I miss walking the aisles of Casa Video and the U of A library, looking at every DVD and VHS box like they were old friends. The streaming systems are great, but they really lack in the indie film and foreign film department. I’m in the greatest city in the world …there has to be a place I can go to get inspired. Alfie has a ton of DVDs that he burned from the old Netflix days. I think I’ll get another DVD drive for my computer. And maybe check out Video Free Brooklyn and Film Noir Video this week.
I just want to have curiosity rewarded with something filling. Like when I saw My Own Private Idaho or Kids or Clerks.

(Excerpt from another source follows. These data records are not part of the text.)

theorem pendFaults_counted (f : TrapInfo) {ps : List (Nat × Nat)} (h : ∀ p ∈ ps, own p.1) (s : State) : Counted own s (pendFaults s f ps) := by
  induction ps generalizing s with
  | nil => exact .refl s
  | cons p ps ih =>
    obtain ⟨hp, hps⟩ := List.forall_mem_cons.1 h
    exact (pendFault_counted s hp _).trans (ih hps _)

theorem fireAction_counted (s : State) (u : Nat) (m : Bool) (c : Nat) {ts : List (Nat × Nat)} (w : Word) (hts : ∀ p ∈ ts, own p.1) (hb : m = true → own (burinOf u)) :
    Counted own s (fireAction s u m c ts w) := by
  unfold fireAction
  simp only
  split
  · split
    · exact pendFaults_counted _ hts s
    · next hm =>
      split
      · exact pendFault_counted s (hb (by simpa using hm)) _
      · exact numericIrq_counted _ _ _ _
  · exact numericIrq_counted _ _ _ _
  · exact .refl s

theorem countEvents_counted (s : State) (u : Nat) (m : Bool) (c n : Nat) {ts : List (Nat × Nat)} (w : Word) (hts : ∀ p ∈ ts, own p.1) (hb : m = true → own (burinOf u)) :
    Counted own s (countEvents s u m c n ts w) := by
  unfold countEvents
  split
  · exact .refl s
  · have hset (v : Nat × Nat) : Counted own s (s.modTeam u (fun t => t.setWindow (winKey m c) v)) :=
      .of_threads rfl (.modTeam .refl (fun t => t.windowsOnly_setWindow _ v) s u)
    simp only
    split
    · exact (hset _).trans (fireAction_counted _ _ _ _ _ hts hb)
    · exact hset _

theorem sumEvents_counted (s : State) (u c n : Nat) : Counted own s (sumEvents s u c n) := by
  unfold sumEvents
  simp only
  split
  · exact .refl s
  · exact .of_threads rfl (.of_teams .refl rfl)

theorem Counted.team {s t : State} (h : Counted own s t) (u : Nat) : (s.team u).WindowsOnly (t.team u) := h.teams.team (.refl _) u

end

/-! ### Class by class (log 98) -/

/-- The numeric events of one word by class: which classes are routed, how many there are, which threads raised them. -/
structure Raised where
  routed : Nat → Bool
  number : Nat → Nat
  raisers : Nat → List (Nat × Nat)

/-- The classes of a list of events, each with its thread and handler run. -/
def Raised.of (slot : Option Word) (evs : List ((Nat × Nat) × List Nat)) : Raised where
  routed := routes slot
  number := fun c => (evs.map (fun p => classCount c p.2)).sum
  raisers := fun c => (evs.filter (fun p => decide (classCount c p.2 ≠ 0))).map Prod.fst

/-- One class of a word's events. -/
def Raised.step (e : Raised) (uid : Nat) (word : Word) (s : State) (c : Nat) : State :=
  if e.routed c then sumEvents s uid c (e.number c) else countEvents s uid false c (e.number c) (e.raisers c) word

theorem raiseEvents_eq (s : State) (uid : Nat) (slot : Option Word) (evs : List ((Nat × Nat) × List Nat)) (word : Word) :
    raiseEvents s uid slot evs word = eachLane ((Raised.of slot evs).step uid word) s [0, 1, 2, 3] := rfl

/-- The faults that one class gives a thread. -/
def Raised.faults (e : Raised) (uid : Nat) (word : Word) (s : State) (x c : Nat) : List TrapInfo :=
  if e.routed c = false ∧ e.number c ≠ 0 ∧ s.crossed uid c (e.number c) = true ∧ s.action uid c = 1 then faultsFor (numericTrap word) x (e.raisers c) else []

/-- The register that sums the routed events of a class. -/
def sumRegister (s : State) (uid c : Nat) : Nat := 0x4000 + 16 * (s.team uid).ctx + 4 + c

/-- What the events of some classes have done. -/
structure Raised.Took (e : Raised) (uid : Nat) (word : Word) (cs : List Nat) (s t : State) : Prop where
  ctx : (t.team uid).ctx = (s.team uid).ctx
  present : (mfind t.teams uid).isSome = true
  control : ∀ c < 4, t.control uid c = s.control uid c
  kept : ∀ c, c ∉ cs ∨ e.routed c = true ∨ e.number c = 0 → mfind (t.team uid).windows c = mfind (s.team uid).windows c
  windows : ∀ c ∈ cs, e.routed c = false → e.number c ≠ 0 →
    t.window uid c = (if s.crossed uid c (e.number c) then 0 else s.counted uid c (e.number c), (s.window uid c).2)
  threads : ∀ x, mfind t.threads x = (mfind s.threads x).map (fun y => y.addFaults (cs.flatMap (e.faults uid word s x)))

theorem Raised.Took.nil (e : Raised) {uid : Nat} {word : Word} {cs : List Nat} {s : State} (h : (mfind s.teams uid).isSome = true)
    (hcs : ∀ c ∈ cs, e.number c = 0) : e.Took uid word cs s s := by
  refine ⟨rfl, h, fun _ _ => rfl, fun _ _ => rfl, fun c hc _ hn => absurd (hcs c hc) hn, fun x => ?_⟩
  have hnone : cs.flatMap (e.faults uid word s x) = [] := by
    rw [List.flatMap_eq_nil_iff]
    exact fun c hc => if_neg fun hf => hf.2.1 (hcs c hc)
  simp only [hnone, Thread.addFaults_nil, Option.map_id']

theorem Raised.Took.append {e : Raised} {uid : Nat} {word : Word} {as bs : List Nat} {s t r : State} (h : e.Took uid word as s t) (k : e.Took uid word bs t r)
    (hdis : ∀ c ∈ bs, c ∉ as) (hlt : ∀ c ∈ bs, c < 4) : e.Took uid word (as ++ bs) s r := by
  have hwin {c : Nat} (hc : c ∈ bs) : t.window uid c = s.window uid c := by rw [State.window, State.window, mget, mget, h.kept c (.inl (hdis c hc))]
  have hcount {c : Nat} (hc : c ∈ bs) (n : Nat) : t.counted uid c n = s.counted uid c n := by rw [State.counted, State.counted, hwin hc]
  have hcross {c : Nat} (hc : c ∈ bs) (n : Nat) : t.crossed uid c n = s.crossed uid c n := by
    rw [State.crossed, State.crossed, hcount hc, h.control c (hlt c hc)]
  refine ⟨k.ctx.trans h.ctx, k.present, fun c hc => (k.control c hc).trans (h.control c hc), fun c hc => ?_, fun c hc hr hn => ?_, fun x => ?_⟩
  · rw [k.kept c (hc.imp_left fun hm hb => hm (List.mem_append_right _ hb)), h.kept c (hc.imp_left fun hm ha => hm (List.mem_append_left _ ha))]
  · by_cases hb : c ∈ bs
    · rw [k.windows c hb hr hn, hcross hb, hcount hb, hwin hb]
    · have ha : c ∈ as := (List.mem_append.1 hc).resolve_right hb
      rw [State.window, mget, k.kept c (.inl hb)]
      exact h.windows c ha hr hn
  · have hfaults : bs.flatMap (e.faults uid word t x) = bs.flatMap (e.faults uid word s x) := by
      refine List.flatMap_congr fun c hc => ?_
      rw [Raised.faults, Raised.faults, hcross hc, State.action, State.action, h.control c (hlt c hc)]
    rw [k.threads, h.threads, Option.map_map, List.flatMap_append, hfaults]
    congr 1
    funext y
    exact Thread.addFaults_addFaults y _ _

theorem Raised.step_counted (e : Raised) (uid : Nat) (word : Word) (s : State) (c : Nat) : Counted (fun _ => True) s (e.step uid word s c) := by
  unfold Raised.step
  split
  · exact sumEvents_counted _ _ _ _
  · exact countEvents_counted _ _ _ _ _ _ (fun _ _ => trivial) (fun _ => trivial)

/-- A class without events changes nothing. -/
theorem Raised.step_of_zero {e : Raised} {c : Nat} (h : e.number c = 0) (uid : Nat) (word : Word) (s : State) : e.step uid word s c = s := by
  rw [Raised.step, sumEvents, countEvents, if_pos h, if_pos h, ite_self]

/-- Classes without events change nothing. -/
theorem Raised.classes_of_zero {e : Raised} {cs : List Nat} (h : ∀ c ∈ cs, e.number c = 0) (uid : Nat) (word : Word) (s : State) : eachLane (e.step uid word) s cs = s := by
  induction cs with
  | nil => rfl
  | cons c cs ih =>
    obtain ⟨hc, hcs⟩ := List.forall_mem_cons.1 h
    rw [eachLane, Raised.step_of_zero hc, ih hcs]

/-- One class, where its step leaves the control registers as they are. -/
theorem Raised.took_step (e : Raised) (word : Word) {s : State} {uid c : Nat} (h : (mfind s.teams uid).isSome = true)
    (hctl : ∀ k < 4, (e.step uid word s c).control uid k = s.control uid k) : e.Took uid word [c] s (e.step uid word s c) := by
  have hframe := e.step_counted uid word s c
  have hctx : ((e.step uid word s c).team uid).ctx = (s.team uid).ctx := by rw [hframe.team uid]
  have hpresent := (hframe.teams.isSome uid).trans h
  by_cases hn : e.number c = 0
  · rw [Raised.step_of_zero hn]
    exact .nil e h (by simpa using hn)
  by_cases hr : e.routed c = true
  · have hstep : e.step uid word s c = s.setSys (sumRegister s uid c) (s.sysReg (sumRegister s uid c) + dw (e.number c)) := by
      rw [Raised.step, if_pos hr, sumEvents_eq hn]
      rfl
    refine ⟨hctx, hpresent, hctl, fun _ _ => by rw [hstep]; rfl, fun k hk hkr => ?_, fun x => ?_⟩
    · obtain rfl := List.mem_singleton.1 hk
      rw [hr] at hkr
      cases hkr
    · have hnone : e.faults uid word s x c = [] := if_neg fun hf => by
        rw [hr] at hf
        cases hf.1
      simp only [List.flatMap_cons, List.flatMap_nil, hnone, List.append_nil, Thread.addFaults_nil, Option.map_id', hstep]
      rfl
  · have hr' : e.routed c = false := Bool.eq_false_iff.2 hr
    have hstep : e.step uid word s c = countEvents s uid false c (e.number c) (e.raisers c) word := by rw [Raised.step, if_neg hr]
    refine ⟨hctx, hpresent, hctl, fun k hk => ?_, fun k hk _ _ => ?_, fun x => ?_⟩
    · have hkc : k ≠ c := by
        rintro rfl
        obtain hk | hk | hk := hk
        · exact hk (List.mem_singleton_self k)
        · exact hr hk
        · exact hn hk
      rw [hstep, windows_countEvents hn, mfind_window_tally_other h hkc]
    · obtain rfl := List.mem_singleton.1 hk
      rw [State.window, hstep, windows_countEvents hn]
      exact window_tally_same h k _
    · have hfaults : e.faults uid word s x c = if s.crossed uid c (e.number c) = true ∧ s.action uid c = 1 then faultsFor (numericTrap word) x (e.raisers c) else [] := by
        rw [Raised.faults]
        exact if_congr (by simp [hr', hn]) rfl rfl
      rw [hstep, mfind_threads_countEvents hn]
      simp only [List.flatMap_cons, List.flatMap_nil, hfaults, List.append_nil]

/-- Classes in turn, where a condition holds throughout under which no step changes a control register. -/
theorem Raised.took_classes (e : Raised) (word : Word) {uid : Nat} {P : State → Prop} (hP : ∀ s, ∀ c < 4, P s → P (e.step uid word s c))
    (hctl : ∀ s, ∀ c < 4, P s → ∀ k < 4, (e.step uid word s c).control uid k = s.control uid k)
    (cs : List Nat) {s : State} (hs : P s) (h : (mfind s.teams uid).isSome = true) (hcs : ∀ c ∈ cs, c < 4) (hn : cs.Nodup) :
    e.Took uid word cs s (eachLane (e.step uid word) s cs) := by
  induction cs generalizing s with
  | nil => exact .nil e h (fun c hc => absurd hc List.not_mem_nil)
  | cons c cs ih =>
    obtain ⟨hc, hcs⟩ := List.forall_mem_cons.1 hcs
    obtain ⟨hnot, hn⟩ := List.nodup_cons.1 hn
    have hone := e.took_step word h (hctl s c hc hs)
    exact hone.append (ih (hP s c hc hs) hone.present hcs hn) (fun x hx he => hnot (List.mem_singleton.1 he ▸ hx)) hcs

/-- One element for each class that a test names. -/
theorem flatMap_ite {β : Type} (p : Nat → Bool) (x : β) (cs : List Nat) : cs.flatMap (fun c => if p c = true then [x] else []) = (cs.filter p).map (fun _ => x) := by
  induction cs with
  | nil => rfl
  | cons c cs ih =>
    rw [List.flatMap_cons, ih]
    by_cases hp : p c = true
    · simp [hp]
    · simp [hp]

/-! ### Contexts of the device: the registers of events are not those of the error ring (R46, R178) -/

/-- A step leaves the context of a team. -/
theorem Raised.ctx_step (e : Raised) (uid : Nat) (word : Word) (s : State) (c : Nat) : ((e.step uid word s c).team uid).ctx = (s.team uid).ctx := by
  rw [(e.step_counted uid word s c).team uid]

/-- Of the registers below those of the error ring a step changes at most the one that sums its class. -/
theorem Raised.sysReg_step (e : Raised) (uid : Nat) (word : Word) (s : State) (c : Nat) {r : Nat} (hr : r < 0x6000) : (e.step uid word s c).sysReg r =
    s.sysReg r + if r = sumRegister s uid c ∧ e.routed c = true then dw (e.number c) else 0 := by
  by_cases hn : e.number c = 0
  · rw [Raised.step_of_zero hn, hn, show dw 0 = 0 from rfl, ite_self, add_zero]
  by_cases hrouted : e.routed c = true
  · rw [Raised.step, if_pos hrouted, sumEvents_eq hn]
    by_cases hreg : r = sumRegister s uid c
    · rw [if_pos ⟨hreg, hrouted⟩, hreg]
      exact State.sysReg_setSys_same s _ _
    · rw [if_neg fun h => hreg h.1, add_zero]
      exact State.sysReg_setSys_other s _ _ _ hreg
  · rw [Raised.step, if_neg hrouted, sysReg_countEvents hn s uid c _ word (by omega) (by omega), if_neg fun h => hrouted h.2, add_zero]

theorem Raised.control_step (e : Raised) (uid : Nat) (word : Word) {s : State} (hctx : (s.team uid).ctx < 512) {c k : Nat} (hk : k < 4) :
    (e.step uid word s c).control uid k = s.control uid k := by
  rw [State.control, State.control, nevctl, nevctl, e.ctx_step, e.sysReg_step uid word s c (by omega), if_neg, add_zero]
  rintro ⟨hreg, -⟩
  rw [sumRegister] at hreg
  omega

/-- The sums of the routed classes. -/
theorem Raised.sums_classes (e : Raised) (word : Word) {uid : Nat} (cs : List Nat) {s : State} (hctx : (s.team uid).ctx < 512) (hn : cs.Nodup) {k : Nat} (hk : k < 4) :
    (eachLane (e.step uid word) s cs).sysReg (sumRegister s uid k) = s.sysReg (sumRegister s uid k) + if k ∈ cs ∧ e.routed k = true then dw (e.number k) else 0 := by
  induction cs generalizing s with
  | nil =>
    rw [if_neg fun h => List.not_mem_nil h.1, add_zero]
    rfl
  | cons c cs ih =>
    obtain ⟨hnot, hn⟩ := List.nodup_cons.1 hn
    have hreg : sumRegister (e.step uid word s c) uid k = sumRegister s uid k := by rw [sumRegister, sumRegister, e.ctx_step]
    have hrest := ih (s := e.step uid word s c) ((e.ctx_step uid word s c).symm ▸ hctx) hn
    rw [hreg, e.sysReg_step uid word s c (by rw [sumRegister]; omega)] at hrest
    have heq : sumRegister s uid k = sumRegister s uid c ↔ k = c := by
      rw [sumRegister, sumRegister]
      omega
    rw [eachLane, hrest, add_assoc]
    congr 1
    by_cases hkc : k = c
    · subst hkc
      simp [hnot]
    · simp [heq, hkc]

end Sys2Proof.Machine
end

section
/-! PROOF. O22: every float, conversion and packing word. -/

namespace Sys2Proof.Machine

/-! ### The events of a float word -/

/-- The events of a word whose lanes have the results `f`. -/
def raisedOf (slot : Option Word) (f : State → Nat → FRes) (s : State) : Raised := .of slot (s.issue.lanes.map (fun l => ((l, s.runOf l), (f s l).2)))

theorem classCount_eq (c : Nat) (es : List Nat) : classCount c es = es.count c := by
  induction es with
  | nil => rfl
  | cons e es ih =>
    rw [classCount, ih, List.count_cons, Nat.add_comm]
    simp only [beq_iff_eq]

theorem number_raisedOf (slot : Option Word) (f : State → Nat → FRes) (s : State) (c : Nat) : (raisedOf slot f s).number c = raisedBy f s c := by
  simp only [raisedOf, Raised.of, raisedBy, List.map_map]
  congr 1
  exact List.map_congr_left fun l _ => classCount_eq c _

theorem raisers_raisedOf (slot : Option Word) (f : State → Nat → FRes) (s : State) (c : Nat) :
    (raisedOf slot f s).raisers c = (s.issue.lanes.filter (fun l => decide (c ∈ (f s l).2))).map (fun l => (l, s.runOf l)) := by
  simp only [raisedOf, Raised.of, List.filter_map, List.map_map]
  have hfilter : s.issue.lanes.filter ((fun p : (Nat × Nat) × List Nat => decide (classCount c p.2 ≠ 0)) ∘ fun l => ((l, s.runOf l), (f s l).2)) =
      s.issue.lanes.filter (fun l => decide (c ∈ (f s l).2)) := by
    refine List.filter_congr fun l _ => ?_
    rw [Function.comp_apply, classCount_eq]
    exact decide_eq_decide.2 (Nat.pos_iff_ne_zero.symm.trans List.count_pos_iff)
  rw [hfilter]
  rfl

When you’re a small town kid brought up in a repressed culture, movies give you a chance to be a part of a greater world—to know it just might be ok, to know that you’re gonna make it.
I still long to feel that sometimes. To feel a part of something bigger. And to know that I’m gonna make it. I might go to geek trivia tomorrow. I don’t know. I’m scared of strangers lately. Where have I disappeared to? I used to be so bold! I guess I still am, in little ways on most days. But failure is insidious. It breaks you down at the fiber level, like a meat tenderizer.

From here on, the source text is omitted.